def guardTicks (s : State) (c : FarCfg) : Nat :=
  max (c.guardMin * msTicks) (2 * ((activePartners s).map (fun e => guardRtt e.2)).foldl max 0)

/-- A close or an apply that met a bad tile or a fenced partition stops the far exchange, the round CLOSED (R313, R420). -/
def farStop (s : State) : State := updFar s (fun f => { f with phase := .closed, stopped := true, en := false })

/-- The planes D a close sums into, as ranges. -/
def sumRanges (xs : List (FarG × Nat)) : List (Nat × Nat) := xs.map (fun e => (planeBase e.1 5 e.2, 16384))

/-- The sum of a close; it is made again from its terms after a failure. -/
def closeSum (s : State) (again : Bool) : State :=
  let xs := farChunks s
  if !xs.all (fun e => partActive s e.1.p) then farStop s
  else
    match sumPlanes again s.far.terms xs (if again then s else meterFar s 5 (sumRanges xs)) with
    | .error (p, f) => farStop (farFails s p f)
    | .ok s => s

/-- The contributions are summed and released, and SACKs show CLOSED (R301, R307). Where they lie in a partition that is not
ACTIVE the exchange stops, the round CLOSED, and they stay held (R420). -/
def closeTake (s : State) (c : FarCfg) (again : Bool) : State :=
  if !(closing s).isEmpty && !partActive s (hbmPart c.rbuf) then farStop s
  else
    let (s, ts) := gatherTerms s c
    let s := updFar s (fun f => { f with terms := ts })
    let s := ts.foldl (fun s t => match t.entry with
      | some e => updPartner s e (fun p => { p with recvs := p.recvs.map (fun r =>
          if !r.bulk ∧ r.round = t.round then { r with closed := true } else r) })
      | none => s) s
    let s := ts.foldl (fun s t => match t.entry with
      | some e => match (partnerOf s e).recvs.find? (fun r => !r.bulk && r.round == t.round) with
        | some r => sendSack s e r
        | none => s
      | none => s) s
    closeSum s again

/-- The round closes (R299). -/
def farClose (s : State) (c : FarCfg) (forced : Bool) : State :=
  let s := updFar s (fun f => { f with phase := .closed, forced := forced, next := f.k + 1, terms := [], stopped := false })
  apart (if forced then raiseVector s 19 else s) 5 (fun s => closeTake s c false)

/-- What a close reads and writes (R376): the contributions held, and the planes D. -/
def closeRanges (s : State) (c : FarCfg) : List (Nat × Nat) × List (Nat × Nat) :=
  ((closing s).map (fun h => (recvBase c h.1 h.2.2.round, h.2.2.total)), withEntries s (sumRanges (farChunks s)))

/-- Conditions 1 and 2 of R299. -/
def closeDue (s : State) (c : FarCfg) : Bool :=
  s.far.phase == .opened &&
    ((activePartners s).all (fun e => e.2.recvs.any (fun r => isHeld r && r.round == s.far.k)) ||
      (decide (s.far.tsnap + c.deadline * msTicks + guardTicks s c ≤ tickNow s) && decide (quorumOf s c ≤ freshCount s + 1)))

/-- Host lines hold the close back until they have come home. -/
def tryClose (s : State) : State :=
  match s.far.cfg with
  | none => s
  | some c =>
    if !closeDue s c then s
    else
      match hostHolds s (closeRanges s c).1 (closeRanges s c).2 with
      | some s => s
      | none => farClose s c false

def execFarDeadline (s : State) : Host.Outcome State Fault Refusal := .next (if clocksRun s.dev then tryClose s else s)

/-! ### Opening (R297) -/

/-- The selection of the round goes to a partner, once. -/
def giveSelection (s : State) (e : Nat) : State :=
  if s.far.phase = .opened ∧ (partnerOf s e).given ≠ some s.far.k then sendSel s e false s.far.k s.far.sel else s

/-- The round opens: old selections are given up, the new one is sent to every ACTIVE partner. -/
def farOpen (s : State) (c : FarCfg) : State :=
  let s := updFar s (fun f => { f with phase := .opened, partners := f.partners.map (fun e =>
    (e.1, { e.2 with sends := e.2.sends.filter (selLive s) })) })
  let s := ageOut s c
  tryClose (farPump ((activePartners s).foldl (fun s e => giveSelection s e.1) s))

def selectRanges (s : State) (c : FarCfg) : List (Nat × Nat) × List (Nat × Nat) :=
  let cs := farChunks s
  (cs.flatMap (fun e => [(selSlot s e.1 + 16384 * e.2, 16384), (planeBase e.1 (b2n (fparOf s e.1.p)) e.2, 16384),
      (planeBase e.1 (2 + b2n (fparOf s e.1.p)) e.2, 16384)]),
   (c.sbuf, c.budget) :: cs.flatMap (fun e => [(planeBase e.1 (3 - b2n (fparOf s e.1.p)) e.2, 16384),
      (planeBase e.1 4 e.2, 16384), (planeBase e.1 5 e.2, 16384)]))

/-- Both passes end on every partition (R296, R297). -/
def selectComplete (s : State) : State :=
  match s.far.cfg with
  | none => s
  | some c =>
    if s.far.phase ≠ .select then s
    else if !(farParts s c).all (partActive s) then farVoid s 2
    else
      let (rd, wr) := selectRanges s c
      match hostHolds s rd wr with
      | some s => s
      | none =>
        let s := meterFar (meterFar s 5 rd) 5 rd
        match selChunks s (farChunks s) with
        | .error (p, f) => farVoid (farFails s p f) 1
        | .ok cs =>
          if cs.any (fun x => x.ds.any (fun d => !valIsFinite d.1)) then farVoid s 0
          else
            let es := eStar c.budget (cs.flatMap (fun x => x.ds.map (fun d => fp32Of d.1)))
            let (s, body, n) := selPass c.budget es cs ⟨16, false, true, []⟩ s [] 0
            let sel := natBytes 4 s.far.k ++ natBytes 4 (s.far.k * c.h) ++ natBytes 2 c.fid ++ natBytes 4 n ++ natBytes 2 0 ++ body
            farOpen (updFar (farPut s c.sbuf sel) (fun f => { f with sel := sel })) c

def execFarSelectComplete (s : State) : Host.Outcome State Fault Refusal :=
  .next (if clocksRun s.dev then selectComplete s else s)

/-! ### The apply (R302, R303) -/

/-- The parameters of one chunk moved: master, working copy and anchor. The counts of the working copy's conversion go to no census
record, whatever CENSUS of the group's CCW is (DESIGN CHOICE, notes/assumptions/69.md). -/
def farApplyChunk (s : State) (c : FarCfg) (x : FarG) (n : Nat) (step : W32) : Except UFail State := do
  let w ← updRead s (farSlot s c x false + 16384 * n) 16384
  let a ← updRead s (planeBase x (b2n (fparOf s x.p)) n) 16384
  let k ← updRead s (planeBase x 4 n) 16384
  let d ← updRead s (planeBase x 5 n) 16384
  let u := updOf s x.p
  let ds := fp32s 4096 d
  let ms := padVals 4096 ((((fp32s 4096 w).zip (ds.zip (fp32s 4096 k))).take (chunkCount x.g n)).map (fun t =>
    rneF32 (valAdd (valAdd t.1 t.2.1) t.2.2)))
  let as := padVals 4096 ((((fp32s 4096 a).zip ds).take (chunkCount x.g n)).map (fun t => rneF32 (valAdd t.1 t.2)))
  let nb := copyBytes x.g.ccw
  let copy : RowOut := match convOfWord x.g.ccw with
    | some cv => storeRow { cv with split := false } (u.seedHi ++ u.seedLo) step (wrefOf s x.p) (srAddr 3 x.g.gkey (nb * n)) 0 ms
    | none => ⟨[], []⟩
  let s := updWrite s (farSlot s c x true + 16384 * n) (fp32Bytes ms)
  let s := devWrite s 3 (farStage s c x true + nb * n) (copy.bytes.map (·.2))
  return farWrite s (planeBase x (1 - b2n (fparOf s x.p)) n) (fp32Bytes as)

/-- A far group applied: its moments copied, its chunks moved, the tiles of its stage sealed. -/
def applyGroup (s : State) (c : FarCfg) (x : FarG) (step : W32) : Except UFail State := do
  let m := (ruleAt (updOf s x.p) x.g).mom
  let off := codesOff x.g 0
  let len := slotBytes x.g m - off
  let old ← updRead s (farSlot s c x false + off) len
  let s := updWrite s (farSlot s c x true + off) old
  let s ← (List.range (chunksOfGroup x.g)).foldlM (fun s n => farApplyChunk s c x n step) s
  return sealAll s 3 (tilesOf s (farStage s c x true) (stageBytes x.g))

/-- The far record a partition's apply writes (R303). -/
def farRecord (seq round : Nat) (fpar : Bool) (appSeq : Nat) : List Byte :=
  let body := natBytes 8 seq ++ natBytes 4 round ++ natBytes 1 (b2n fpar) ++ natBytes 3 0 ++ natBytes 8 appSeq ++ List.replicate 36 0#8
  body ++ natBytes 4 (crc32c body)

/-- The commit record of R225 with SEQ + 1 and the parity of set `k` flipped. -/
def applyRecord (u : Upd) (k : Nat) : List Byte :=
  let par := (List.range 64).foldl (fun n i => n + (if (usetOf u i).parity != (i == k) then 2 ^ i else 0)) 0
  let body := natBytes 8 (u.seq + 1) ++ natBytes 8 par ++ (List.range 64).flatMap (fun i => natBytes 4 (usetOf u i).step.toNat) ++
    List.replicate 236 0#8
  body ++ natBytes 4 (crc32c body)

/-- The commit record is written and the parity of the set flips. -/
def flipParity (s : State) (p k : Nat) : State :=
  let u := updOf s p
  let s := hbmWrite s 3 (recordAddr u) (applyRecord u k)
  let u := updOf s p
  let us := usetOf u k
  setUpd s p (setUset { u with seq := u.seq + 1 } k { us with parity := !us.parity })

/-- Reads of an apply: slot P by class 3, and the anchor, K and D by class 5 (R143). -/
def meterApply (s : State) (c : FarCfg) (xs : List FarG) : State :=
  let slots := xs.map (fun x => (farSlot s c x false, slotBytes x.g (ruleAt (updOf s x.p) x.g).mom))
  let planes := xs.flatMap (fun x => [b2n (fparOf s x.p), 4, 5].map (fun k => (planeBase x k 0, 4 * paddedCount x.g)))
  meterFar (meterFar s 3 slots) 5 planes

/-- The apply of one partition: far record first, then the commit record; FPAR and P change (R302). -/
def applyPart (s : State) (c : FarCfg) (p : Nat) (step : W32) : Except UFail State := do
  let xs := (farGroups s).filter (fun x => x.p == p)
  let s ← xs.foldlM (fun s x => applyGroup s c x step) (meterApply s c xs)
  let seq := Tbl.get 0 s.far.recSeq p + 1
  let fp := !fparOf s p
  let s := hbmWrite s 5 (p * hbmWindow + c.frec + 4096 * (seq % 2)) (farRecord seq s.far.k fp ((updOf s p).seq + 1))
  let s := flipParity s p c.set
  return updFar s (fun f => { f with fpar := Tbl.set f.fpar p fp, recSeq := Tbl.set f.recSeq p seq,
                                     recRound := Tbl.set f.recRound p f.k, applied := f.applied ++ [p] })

- - - -

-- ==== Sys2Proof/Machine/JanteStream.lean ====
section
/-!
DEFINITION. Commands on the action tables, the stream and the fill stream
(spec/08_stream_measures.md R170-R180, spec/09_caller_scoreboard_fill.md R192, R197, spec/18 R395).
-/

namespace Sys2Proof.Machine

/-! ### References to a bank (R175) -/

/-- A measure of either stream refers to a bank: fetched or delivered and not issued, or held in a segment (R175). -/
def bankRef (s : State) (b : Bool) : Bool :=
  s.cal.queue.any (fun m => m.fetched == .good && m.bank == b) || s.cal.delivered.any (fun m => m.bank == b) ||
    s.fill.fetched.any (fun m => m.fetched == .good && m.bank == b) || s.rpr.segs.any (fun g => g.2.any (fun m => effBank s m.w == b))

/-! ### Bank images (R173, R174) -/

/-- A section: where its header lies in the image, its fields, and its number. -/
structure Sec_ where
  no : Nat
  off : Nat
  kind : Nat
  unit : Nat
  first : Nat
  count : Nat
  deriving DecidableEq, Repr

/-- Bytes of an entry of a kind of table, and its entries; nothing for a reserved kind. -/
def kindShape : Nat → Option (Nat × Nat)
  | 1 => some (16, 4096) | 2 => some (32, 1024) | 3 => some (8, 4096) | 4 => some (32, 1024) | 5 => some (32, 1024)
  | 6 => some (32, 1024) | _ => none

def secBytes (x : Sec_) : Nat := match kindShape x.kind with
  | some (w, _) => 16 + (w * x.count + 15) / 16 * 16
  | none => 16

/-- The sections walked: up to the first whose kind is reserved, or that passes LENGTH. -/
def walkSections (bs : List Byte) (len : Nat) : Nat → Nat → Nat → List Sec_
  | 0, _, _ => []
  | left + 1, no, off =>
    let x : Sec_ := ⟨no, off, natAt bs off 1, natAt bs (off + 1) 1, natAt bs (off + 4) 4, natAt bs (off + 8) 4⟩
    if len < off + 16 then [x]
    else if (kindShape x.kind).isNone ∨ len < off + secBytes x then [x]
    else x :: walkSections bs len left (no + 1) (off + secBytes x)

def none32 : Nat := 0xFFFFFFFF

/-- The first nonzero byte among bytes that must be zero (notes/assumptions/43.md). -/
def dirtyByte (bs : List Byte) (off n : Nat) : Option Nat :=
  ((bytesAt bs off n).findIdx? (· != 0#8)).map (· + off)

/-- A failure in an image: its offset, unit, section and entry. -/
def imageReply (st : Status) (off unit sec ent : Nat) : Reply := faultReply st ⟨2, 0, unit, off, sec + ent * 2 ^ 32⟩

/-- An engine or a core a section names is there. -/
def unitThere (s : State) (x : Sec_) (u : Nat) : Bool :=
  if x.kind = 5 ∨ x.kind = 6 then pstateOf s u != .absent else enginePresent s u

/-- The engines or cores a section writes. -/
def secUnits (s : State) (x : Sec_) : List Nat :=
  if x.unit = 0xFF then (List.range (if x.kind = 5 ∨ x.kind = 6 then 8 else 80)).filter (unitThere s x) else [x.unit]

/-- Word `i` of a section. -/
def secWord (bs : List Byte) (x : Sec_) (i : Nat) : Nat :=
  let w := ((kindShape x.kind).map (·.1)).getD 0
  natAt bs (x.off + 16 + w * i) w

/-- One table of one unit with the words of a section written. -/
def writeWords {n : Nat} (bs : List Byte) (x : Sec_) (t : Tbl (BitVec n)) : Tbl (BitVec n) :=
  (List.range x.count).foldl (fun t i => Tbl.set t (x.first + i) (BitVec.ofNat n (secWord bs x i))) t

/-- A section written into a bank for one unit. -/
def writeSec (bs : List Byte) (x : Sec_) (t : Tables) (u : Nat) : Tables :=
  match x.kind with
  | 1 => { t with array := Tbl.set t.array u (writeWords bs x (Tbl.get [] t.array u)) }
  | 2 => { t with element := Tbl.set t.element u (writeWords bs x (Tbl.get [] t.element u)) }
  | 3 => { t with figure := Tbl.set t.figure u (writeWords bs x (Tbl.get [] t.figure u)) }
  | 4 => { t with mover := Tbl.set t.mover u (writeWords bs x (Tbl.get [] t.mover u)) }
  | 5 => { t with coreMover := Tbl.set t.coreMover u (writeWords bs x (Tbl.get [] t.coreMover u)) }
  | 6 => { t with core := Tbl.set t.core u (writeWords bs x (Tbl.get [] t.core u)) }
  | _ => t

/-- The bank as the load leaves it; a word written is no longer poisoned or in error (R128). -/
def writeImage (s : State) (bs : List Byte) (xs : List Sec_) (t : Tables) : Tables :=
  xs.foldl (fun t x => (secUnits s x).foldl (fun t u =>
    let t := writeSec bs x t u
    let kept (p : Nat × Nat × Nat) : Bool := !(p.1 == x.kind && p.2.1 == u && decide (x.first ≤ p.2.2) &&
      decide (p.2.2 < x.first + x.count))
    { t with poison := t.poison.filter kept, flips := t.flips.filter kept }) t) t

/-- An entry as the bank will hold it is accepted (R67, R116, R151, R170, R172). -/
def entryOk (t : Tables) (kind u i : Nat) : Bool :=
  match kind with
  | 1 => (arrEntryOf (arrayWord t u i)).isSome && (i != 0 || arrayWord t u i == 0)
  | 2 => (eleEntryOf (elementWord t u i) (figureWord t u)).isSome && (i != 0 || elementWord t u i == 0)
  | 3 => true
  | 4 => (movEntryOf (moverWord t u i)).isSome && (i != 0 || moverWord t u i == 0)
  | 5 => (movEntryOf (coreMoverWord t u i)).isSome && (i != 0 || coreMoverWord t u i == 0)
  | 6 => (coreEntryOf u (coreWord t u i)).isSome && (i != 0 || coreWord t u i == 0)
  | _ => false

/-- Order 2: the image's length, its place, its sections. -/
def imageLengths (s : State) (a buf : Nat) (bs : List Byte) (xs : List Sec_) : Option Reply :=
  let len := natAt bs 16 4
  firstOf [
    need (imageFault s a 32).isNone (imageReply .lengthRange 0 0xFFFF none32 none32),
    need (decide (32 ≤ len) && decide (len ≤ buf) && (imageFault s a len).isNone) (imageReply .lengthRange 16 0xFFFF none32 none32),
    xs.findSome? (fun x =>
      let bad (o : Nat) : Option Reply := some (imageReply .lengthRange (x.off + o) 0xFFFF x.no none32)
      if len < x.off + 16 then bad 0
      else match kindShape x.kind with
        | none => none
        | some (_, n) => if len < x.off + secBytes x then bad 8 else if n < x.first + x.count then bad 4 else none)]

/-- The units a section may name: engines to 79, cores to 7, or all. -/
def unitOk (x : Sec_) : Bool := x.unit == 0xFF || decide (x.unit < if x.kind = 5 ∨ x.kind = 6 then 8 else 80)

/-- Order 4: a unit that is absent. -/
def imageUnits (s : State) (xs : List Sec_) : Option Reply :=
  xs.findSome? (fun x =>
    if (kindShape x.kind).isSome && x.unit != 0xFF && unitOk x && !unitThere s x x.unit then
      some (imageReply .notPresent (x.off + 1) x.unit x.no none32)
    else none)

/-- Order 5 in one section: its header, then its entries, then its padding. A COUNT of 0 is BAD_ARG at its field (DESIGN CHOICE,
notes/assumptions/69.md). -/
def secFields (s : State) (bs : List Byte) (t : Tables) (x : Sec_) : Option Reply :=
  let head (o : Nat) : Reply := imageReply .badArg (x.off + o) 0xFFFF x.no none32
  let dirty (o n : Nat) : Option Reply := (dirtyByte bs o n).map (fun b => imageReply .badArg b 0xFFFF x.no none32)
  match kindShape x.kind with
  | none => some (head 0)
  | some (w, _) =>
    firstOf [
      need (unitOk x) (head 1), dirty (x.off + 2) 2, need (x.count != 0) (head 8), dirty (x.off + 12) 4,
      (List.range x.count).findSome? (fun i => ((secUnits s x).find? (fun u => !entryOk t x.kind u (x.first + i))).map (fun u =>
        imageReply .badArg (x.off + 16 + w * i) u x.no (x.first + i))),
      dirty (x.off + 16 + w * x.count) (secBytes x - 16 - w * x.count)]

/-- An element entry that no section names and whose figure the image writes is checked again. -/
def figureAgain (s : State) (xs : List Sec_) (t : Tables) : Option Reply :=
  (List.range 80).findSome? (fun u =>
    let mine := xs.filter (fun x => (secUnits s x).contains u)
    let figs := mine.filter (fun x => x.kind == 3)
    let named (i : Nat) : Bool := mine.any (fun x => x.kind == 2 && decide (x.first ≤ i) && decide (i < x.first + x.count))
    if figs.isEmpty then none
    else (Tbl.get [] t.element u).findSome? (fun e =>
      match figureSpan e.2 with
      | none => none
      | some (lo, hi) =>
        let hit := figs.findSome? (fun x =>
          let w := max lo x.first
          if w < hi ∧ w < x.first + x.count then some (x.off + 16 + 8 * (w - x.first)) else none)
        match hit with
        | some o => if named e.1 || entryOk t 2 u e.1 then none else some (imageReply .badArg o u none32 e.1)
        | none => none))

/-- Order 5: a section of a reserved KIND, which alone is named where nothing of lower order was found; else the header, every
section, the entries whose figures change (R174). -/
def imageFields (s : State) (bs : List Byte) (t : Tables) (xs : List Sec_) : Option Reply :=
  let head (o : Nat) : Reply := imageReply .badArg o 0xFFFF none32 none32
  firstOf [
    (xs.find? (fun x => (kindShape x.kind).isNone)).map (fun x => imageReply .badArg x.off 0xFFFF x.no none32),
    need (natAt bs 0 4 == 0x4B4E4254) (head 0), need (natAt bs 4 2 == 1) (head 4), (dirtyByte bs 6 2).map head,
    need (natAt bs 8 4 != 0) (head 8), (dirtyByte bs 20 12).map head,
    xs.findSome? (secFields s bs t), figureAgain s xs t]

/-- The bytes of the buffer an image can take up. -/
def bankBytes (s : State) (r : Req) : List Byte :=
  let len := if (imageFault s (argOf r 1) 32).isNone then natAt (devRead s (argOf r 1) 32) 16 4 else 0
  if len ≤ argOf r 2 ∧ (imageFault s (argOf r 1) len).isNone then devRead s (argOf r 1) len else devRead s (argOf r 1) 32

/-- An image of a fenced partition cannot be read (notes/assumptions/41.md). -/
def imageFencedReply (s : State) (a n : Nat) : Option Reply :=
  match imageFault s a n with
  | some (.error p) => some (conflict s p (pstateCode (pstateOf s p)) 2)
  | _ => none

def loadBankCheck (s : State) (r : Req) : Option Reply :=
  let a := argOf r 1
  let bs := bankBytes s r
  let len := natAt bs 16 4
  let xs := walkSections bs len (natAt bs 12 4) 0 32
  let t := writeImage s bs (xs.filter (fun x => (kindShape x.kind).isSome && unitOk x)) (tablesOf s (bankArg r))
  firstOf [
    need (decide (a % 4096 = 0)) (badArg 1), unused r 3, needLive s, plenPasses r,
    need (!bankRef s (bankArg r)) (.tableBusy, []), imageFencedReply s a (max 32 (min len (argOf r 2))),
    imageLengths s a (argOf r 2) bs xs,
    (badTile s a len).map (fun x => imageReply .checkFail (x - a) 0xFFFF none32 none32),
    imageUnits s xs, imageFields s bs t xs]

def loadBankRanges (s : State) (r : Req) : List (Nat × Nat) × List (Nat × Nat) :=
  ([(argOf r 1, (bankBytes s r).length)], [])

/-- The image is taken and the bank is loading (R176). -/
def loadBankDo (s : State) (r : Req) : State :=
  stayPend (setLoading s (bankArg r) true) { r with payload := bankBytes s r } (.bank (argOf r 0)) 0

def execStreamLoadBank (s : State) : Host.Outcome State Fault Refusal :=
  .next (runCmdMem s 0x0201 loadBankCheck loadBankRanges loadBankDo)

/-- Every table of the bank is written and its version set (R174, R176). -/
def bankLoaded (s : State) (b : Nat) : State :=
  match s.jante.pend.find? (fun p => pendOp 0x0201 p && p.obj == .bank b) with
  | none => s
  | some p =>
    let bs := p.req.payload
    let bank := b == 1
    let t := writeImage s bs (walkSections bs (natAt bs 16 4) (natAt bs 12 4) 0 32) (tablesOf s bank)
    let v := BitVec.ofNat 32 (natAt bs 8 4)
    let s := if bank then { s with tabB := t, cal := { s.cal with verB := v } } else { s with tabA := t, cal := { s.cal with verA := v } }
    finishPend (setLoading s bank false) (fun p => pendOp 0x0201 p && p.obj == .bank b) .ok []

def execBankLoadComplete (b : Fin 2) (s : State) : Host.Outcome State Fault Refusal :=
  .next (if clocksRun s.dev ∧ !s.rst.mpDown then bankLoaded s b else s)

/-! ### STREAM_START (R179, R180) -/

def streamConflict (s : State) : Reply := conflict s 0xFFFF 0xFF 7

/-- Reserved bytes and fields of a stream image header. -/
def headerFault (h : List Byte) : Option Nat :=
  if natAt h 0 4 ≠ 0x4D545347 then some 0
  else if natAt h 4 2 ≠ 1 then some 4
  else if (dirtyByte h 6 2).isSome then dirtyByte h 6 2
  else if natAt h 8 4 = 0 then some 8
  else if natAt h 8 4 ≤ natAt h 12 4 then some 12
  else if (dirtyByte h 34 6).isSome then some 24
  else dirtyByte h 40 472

- - - -

== EXERCISE BRIEF ==
Take the line above containing "structure Sec_ where", the line containing "def kindShape : Nat → Option (Nat × Nat)", and all lines in between, and copy them exactly without anything else.

== EXERCISE RESULT ==
structure Sec_ where
  no : Nat
  off : Nat
  kind : Nat
  unit : Nat
  first : Nat
  count : Nat
  deriving DecidableEq, Repr

/-- Bytes of an entry of a kind of table, and its entries; nothing for a reserved kind. -/
def kindShape : Nat → Option (Nat × Nat)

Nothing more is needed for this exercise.